Unfortunately the files I often deal with have hierarchical structure. They cannot be simply visualized as tables
or rather some fields contain tables of other structures. Each of these structures is a table itself but how to load 
and explore such embedded tables in a database?

## For Spark files use... Spark! 

Hold on - since I generate files using Apache Spark, why can't I use it to explore them?
I can easily handle complex structures and file types using built-in features. So all I need is to build a use interface 
to display directories, files and their contents.

## Why console?

I use Kubernetes in production environment, I develop Spark applications locally or in VM. 
In all environments I would like to have _one tool to rule them all_.  

I like console tools a lot, they require some sort of simplicity. They can run locally or over SSH connection on 
the remote cluster. Sounds perfect. All I needed was a console UI library, so I wouldn't have to reinvent the wheel.

## Textual

What a great project [_textual_](https://textual.textualize.io/) is! 

Years ago I used [_curses_](https://docs.python.org/3/library/curses.html) but 
[_textual_](https://textual.textualize.io/) is so superior to what I used back then. It has so many features packed in
a friendly form of simple to use components. Highly recommended.

# Usage

Install package with pip:
    
    pip install pyspark-explorer

Run:

    pyspark-explorer

You may wish to provide a base path upfront. It can be changed at any time (press _o_ for _Options_).

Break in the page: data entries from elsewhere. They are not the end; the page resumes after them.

namespace Sys2Proof.Machine

/-- A load once its address is aligned and decoded: TCM at once, a window freezes the core (R208 to R211, R219). -/
def loadOp (size : Nat) (signed : Bool) (c : Nat) (o : FmtImm) (s : State) : State :=
  issue c (fun k s =>
    let k := k.need [.g o.ra]
    let a := k.gr o.ra + sext14 o.imm
    if misaligned size a then takeException c 3 k.pc a (s.setCore c k)
    else match k.place c a false with
      | .tcm n =>
        let s := s.tcmTouch c n 1
        if s.tcmBad c n then takeException c 2 k.pc a (s.setCore c k)
        else
          let v := extract (k.tcmWord (n / 4 * 4)) n size signed
          let k1 := (k.result (.g o.rd) v 3 2).finish 1
          s.setCore c (if s.watchAt c n false then k1.halt 5 else k1)
      | .device _ => s.setCore c { k with run := .waiting, wait := .load a size signed o.rd }
      | .pattern _ => s.setCore c { k with run := .waiting, wait := .load a size signed o.rd }
      | .none => takeException c 2 k.pc a (s.setCore c k)) s

/-- A store: TCM at once; a steward's device-window store is posted while fewer than 16 are; a pattern-window store, or
a seventeenth posted one, freezes the core (R208 to R211). -/
def storeOp (size : Nat) (c : Nat) (o : FmtImm) (s : State) : State :=
  issue c (fun k s =>
    let k := k.need [.g o.ra, .g o.rd]
    let a := k.gr o.ra + sext14 o.imm
    let v := k.gr o.rd
    if misaligned size a then takeException c 3 k.pc a (s.setCore c k)
    else match k.place c a true with
      | .tcm n =>
        let s := s.tcmTouch c n 1
        if s.tcmBad c n then takeException c 2 k.pc a (s.setCore c k)
        else
          let k1 := (k.setTcm (n / 4 * 4) (insertBytes (k.tcmWord (n / 4 * 4)) n size v)).finish 1
          s.setCore c (if s.watchAt c n true then k1.halt 5 else k1)
      | .device _ =>
        if k.posted.length < 16 then s.setCore c ({ k with posted := k.posted ++ [(a, v)] }.finish 1)
        else s.setCore c { k with run := .waiting, wait := .store a size v }
      | .pattern _ => s.setCore c { k with run := .waiting, wait := .store a size v }
      | .none => takeException c 2 k.pc a (s.setCore c k)) s

/-- A conditional branch on ra and rb (R212). -/
def branchOp (p : Word → Word → Bool) (c : Nat) (o : FmtCmp) (s : State) : State :=
  issue c (fun k s =>
    let k := k.need [.g o.ra, .g o.rb]
    s.setCore c (if p (k.gr o.ra) (k.gr o.rb) then k.jump (target14 k.pc o.off) else k.finish 1)) s

/-- J and JAL. -/
def jOp (link : Bool) (c : Nat) (off : BitVec 24) (s : State) : State :=
  issue c (fun k s =>
    let k1 := if link then k.result (.g 31) (k.pc + 4) 2 1 else k
    s.setCore c (k1.jump (target24 k.pc off))) s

For local files that could be for example:

    # Linux
    pyspark-explorer file:///home/myuser/datafiles/base_path
    # Windows
    pyspark-explorer file:/c:/datafiles/base_path

For remote location:

    # Remote hdfs cluster
    pyspark-explorer hdfs://somecluster/datafiles/base_path

Default path is set to /, which represents local root filesystem and works fine even in Windows thanks to Spark logics.

Configuration files are saved to your home directory (_.pyspark-explorer_ subdirectory). 
These are json files so you are free to edit them.